Für Tausende Pendlerinnen und Pendler entfällt damit der belastende Ersatzverkehr mit Bussen. Während der Generalsanierung war der Fernverkehr über Stendal und Uelzen umgeleitet worden, regionale Verbindungen zwischen Hamburg und Berlin fielen monatelang aus. Schon Mitte Mai hatte die Bahn einen ersten Teilabschnitt entlastet und die durchgehende Verbindung zwischen Hamburg und Schwerin wieder aufgenommen. Nun ist die gesamte Achse zurück im Netz – die Bahn warnt jedoch vor Anlaufschwierigkeiten und empfiehlt, Fahrzeiten vorab zu prüfen.

Die Wiederinbetriebnahme verläuft holprig. Am ersten Betriebstag sammelten sich auf der frisch sanierten Strecke Verspätungen von mindestens 15 Minuten, teils deutlich darüber.
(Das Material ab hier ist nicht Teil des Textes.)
theorem State.kick_kept {o : State} {s : State} (h : Kept o s) : Kept o (State.kick s) := by
  unfold State.kick
  repeat' first
    | with_reducible assumption
    | with_reducible refine State.pump_kept ?_
    | with_reducible refine kept_foldl ?_ (fun s x h => ?_)
    | dsimp only

theorem State.retire_kept {o : State} {s : State} {sq : Nat} {wsn : Nat} {status : Nat} {result : Nat} {detail : Nat} {late : Bool} (h : Kept o s) : Kept o (State.retire s sq wsn status result detail late) := by
  unfold State.retire
  repeat' first
    | with_reducible assumption
    | with_reducible refine State.retireRaw_kept ?_
    | with_reducible refine State.kick_kept ?_
    | dsimp only

theorem State.answer_kept {o : State} {s : State} {w : Work} {result : Nat} {bytes : Nat} {detail : Nat} (h : Kept o s) : Kept o (State.answer s w result bytes detail) := by
  unfold State.answer
  repeat' first
    | with_reducible assumption
    | with_reducible exact rfl
    | with_reducible refine State.answerRaw_kept ?_
    | with_reducible refine State.kick_kept ?_
    | (extract_lets +onlyGivenNames s; refine kept_have (o := o) (x := s) ?_ (fun h => ?_); (on_goal 1 => unfold s; clear s); (on_goal 2 => try clear_value s))
    | (extract_lets +onlyGivenNames x; first | (have _p : PldSt := x; clear _p; unfold x) | skip)
    | simp only [↓kept_mk_iff]
    | dsimp only

theorem State.bumpTwin_kept {o : State} {s : State} {kind : Nat} (h : Kept o s) : Kept o (State.bumpTwin s kind) := by
  unfold State.bumpTwin
  repeat' first
    | with_reducible assumption
    | with_reducible exact rfl
    | (extract_lets +onlyGivenNames s; refine kept_have (o := o) (x := s) ?_ (fun h => ?_); (on_goal 1 => unfold s; clear s); (on_goal 2 => try clear_value s))
    | (extract_lets +onlyGivenNames x; first | (have _p : PldSt := x; clear _p; unfold x) | skip)
    | simp only [↓kept_mk_iff]
    | dsimp only

theorem State.journalInput_kept {o : State} {s : State} {body : JournalBody} (h : Kept o s) : Kept o (State.journalInput s body) := by
  unfold State.journalInput
  repeat' first
    | with_reducible assumption
    | with_reducible exact rfl
    | with_reducible refine State.sendOn_kept ?_
    | with_reducible refine State.bumpTwin_kept ?_
    | (extract_lets +onlyGivenNames s; refine kept_have (o := o) (x := s) ?_ (fun h => ?_); (on_goal 1 => unfold s; clear s); (on_goal 2 => try clear_value s))
    | (extract_lets +onlyGivenNames x; first | (have _p : PldSt := x; clear _p; unfold x) | skip)
    | simp only [↓kept_mk_iff]
    | with_reducible refine kept_ite (fun _ => ?_) (fun _ => ?_)
    | split
    | dsimp only
    | (dsimp +zetaDelta only; split)

theorem State.commitLedger_kept {o : State} {s : State} {w : Work} (h : Kept o s) : Kept o (State.commitLedger s w) := by
  unfold State.commitLedger
  repeat' first
    | with_reducible assumption
    | with_reducible exact rfl
    | with_reducible refine State.putLedger_kept ?_
    | (extract_lets +onlyGivenNames s; refine kept_have (o := o) (x := s) ?_ (fun h => ?_); (on_goal 1 => unfold s; clear s); (on_goal 2 => try clear_value s))
    | (extract_lets +onlyGivenNames x; first | (have _p : PldSt := x; clear _p; unfold x) | skip)
    | simp only [↓kept_mk_iff]
    | with_reducible refine kept_ite (fun _ => ?_) (fun _ => ?_)
    | split
    | dsimp only
    | (dsimp +zetaDelta only; split)

theorem State.commit_kept {o : State} {s : State} {w : Work} {bytes : Nat} {detail : Nat} (h : Kept o s) : Kept o (State.commit s w bytes detail) := by
  unfold State.commit
  repeat' first
    | with_reducible assumption
    | with_reducible refine State.answer_kept ?_
    | with_reducible refine State.commitLedger_kept ?_
    | with_reducible refine State.journalInput_kept ?_
    | (extract_lets +onlyGivenNames s; refine kept_have (o := o) (x := s) ?_ (fun h => ?_); (on_goal 1 => unfold s; clear s); (on_goal 2 => try clear_value s))
    | (extract_lets +onlyGivenNames x; first | (have _p : PldSt := x; clear _p; unfold x) | skip)
    | with_reducible refine kept_ite (fun _ => ?_) (fun _ => ?_)
    | split
    | dsimp only
    | (dsimp +zetaDelta only; split)
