-- ==== Sys2Proof/Laws/KeptNet.lean ====
section
/-! SUPPORT. What the operations of Machine/Net.lean keep (Laws/Kept.lean). -/

set_option linter.all false

namespace Sys2Proof.Machine

theorem State.setEthState_kept {o : State} {s : State} {n : Nat} {st : Nat} (h : Kept o s) : Kept o (State.setEthState s n st) := by
  unfold State.setEthState
  repeat' first
    | with_reducible assumption
    | with_reducible exact rfl
    | with_reducible refine State.put_kept ?_
    | with_reducible refine State.pendPrivate_kept ?_
    | (extract_lets +onlyGivenNames s; refine kept_have (o := o) (x := s) ?_ (fun h => ?_); (on_goal 1 => unfold s; clear s); (on_goal 2 => try clear_value s))
    | (extract_lets +onlyGivenNames x; first | (have _p : PldSt := x; clear _p; unfold x) | skip)
    | simp only [↓kept_mk_iff]
    | with_reducible refine kept_ite (fun _ => ?_) (fun _ => ?_)
    | split
    | dsimp only
    | (dsimp +zetaDelta only; split)

theorem State.setGuards_kept {o : State} {s : State} {n : Nat} {code : Nat} (h : Kept o s) : Kept o (State.setGuards s n code) := by
  unfold State.setGuards
  repeat' first
    | with_reducible assumption
    | with_reducible refine State.put_kept ?_
    | with_reducible refine State.each_kept ?_ (fun s x h => ?_)
    | (extract_lets +onlyGivenNames s; refine kept_have (o := o) (x := s) ?_ (fun h => ?_); (on_goal 1 => unfold s; clear s); (on_goal 2 => try clear_value s))
    | (extract_lets +onlyGivenNames x; first | (have _p : PldSt := x; clear _p; unfold x) | skip)
    | dsimp only

theorem State.gclIdle_kept {o : State} {s : State} {g : Nat} (h : Kept o s) : Kept o (State.gclIdle s g) := by
  unfold State.gclIdle
  repeat' first
    | with_reducible assumption
    | with_reducible exact rfl
    | with_reducible refine State.setGcl_kept ?_
    | with_reducible refine State.put_kept ?_
    | (extract_lets +onlyGivenNames s; refine kept_have (o := o) (x := s) ?_ (fun h => ?_); (on_goal 1 => unfold s; clear s); (on_goal 2 => try clear_value s))
    | (extract_lets +onlyGivenNames x; first | (have _p : PldSt := x; clear _p; unfold x) | skip)
    | simp only [↓kept_mk_iff]
    | dsimp only

theorem State.ethDisable_kept {o : State} {s : State} {n : Nat} (h : Kept o s) : Kept o (State.ethDisable s n) := by
  unfold State.ethDisable
  repeat' first
    | with_reducible assumption
    | with_reducible exact rfl
    | with_reducible refine State.failWork_kept ?_
    | with_reducible refine State.setEthState_kept ?_
    | with_reducible refine State.withdraw_kept ?_
    | with_reducible refine State.put_kept ?_
    | (extract_lets +onlyGivenNames s; refine kept_have (o := o) (x := s) ?_ (fun h => ?_); (on_goal 1 => unfold s; clear s); (on_goal 2 => try clear_value s))
    | (extract_lets +onlyGivenNames x; first | (have _p : PldSt := x; clear _p; unfold x) | skip)
    | simp only [↓kept_mk_iff]
    | with_reducible refine kept_foldl ?_ (fun s x h => ?_)
    | with_reducible refine kept_foldl_fst ?_ (fun p x h => ?_)
    | with_reducible refine kept_ite (fun _ => ?_) (fun _ => ?_)
    | split
    | dsimp only
    | (dsimp +zetaDelta only; split)

theorem State.ethEnable_kept {o : State} {s : State} {n : Nat} (h : Kept o s) : Kept o (State.ethEnable s n) := by
  unfold State.ethEnable
  repeat' first
    | with_reducible assumption
    | with_reducible refine State.setEthState_kept ?_
    | with_reducible refine State.announce_kept ?_
    | with_reducible refine State.resendOwn_kept ?_
    | with_reducible refine State.put_kept ?_
    | (extract_lets +onlyGivenNames s; refine kept_have (o := o) (x := s) ?_ (fun h => ?_); (on_goal 1 => unfold s; clear s); (on_goal 2 => try clear_value s))
    | (extract_lets +onlyGivenNames x; first | (have _p : PldSt := x; clear _p; unfold x) | skip)
    | with_reducible refine kept_ite (fun _ => ?_) (fun _ => ?_)
    | split
    | dsimp only
    | (dsimp +zetaDelta only; split)

theorem State.ethRecord_kept {o : State} {s : State} {n : Nat} {src : Nat} (h : Kept o s) : Kept o (State.ethRecord s n src) := by
  unfold State.ethRecord
  repeat' first
    | with_reducible assumption
    | with_reducible exact rfl
    | with_reducible refine State.ethDisable_kept ?_
    | with_reducible refine State.record_kept ?_
    | (extract_lets +onlyGivenNames s; refine kept_have (o := o) (x := s) ?_ (fun h => ?_); (on_goal 1 => unfold s; clear s); (on_goal 2 => try clear_value s))
    | (extract_lets +onlyGivenNames x; first | (have _p : PldSt := x; clear _p; unfold x) | skip)
    | simp only [↓kept_mk_iff]
    | with_reducible refine kept_ite (fun _ => ?_) (fun _ => ?_)
    | split
    | dsimp only
    | (dsimp +zetaDelta only; split)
Fernzüge benötigten am Sonntag in der Regel mehr als zwei Stunden und 15 Minuten zwischen den Hauptbahnhöfen, obwohl die schnellsten ICE nach Abschluss der Arbeiten eigentlich in rund einer Stunde und 47 Minuten verkehren sollen. Hintergrund ist unter anderem, dass das für Tempo 230 ausgelegte LZB-Zugsicherungssystem auf Teilen der Trasse noch nicht abgenommen ist. Auf diesen Abschnitten gilt vorerst das PZB-System mit einer zulässigen Höchstgeschwindigkeit von 160 Stundenkilometern.

Die Bauarbeiten auf der 2025 begonnenen Generalsanierung umfassten nach Bahnangaben die Erneuerung von 165 Kilometern Gleisen und die Instandsetzung weiterer 61 Kilometer. Zudem wurden 249 Weichen eingebaut und 28 Bahnhöfe modernisiert. Der ursprünglich bis Ende April angesetzte Abschluss verzögerte sich durch einen harten Winter und gefrorenen Boden, der den Zeitpuffer aufbrauchte. Mit der jetzt abgeschlossenen Kernsanierung ist die Verbindung zwischen den beiden größten deutschen Städten infrastrukturell deutlich erneuert, ihre geplante Höchstleistung im Fahrplanbetrieb dürfte aber erst erreicht werden, wenn die technischen Zugsicherungssysteme auf der gesamten Strecke vollumfänglich verfügbar sind.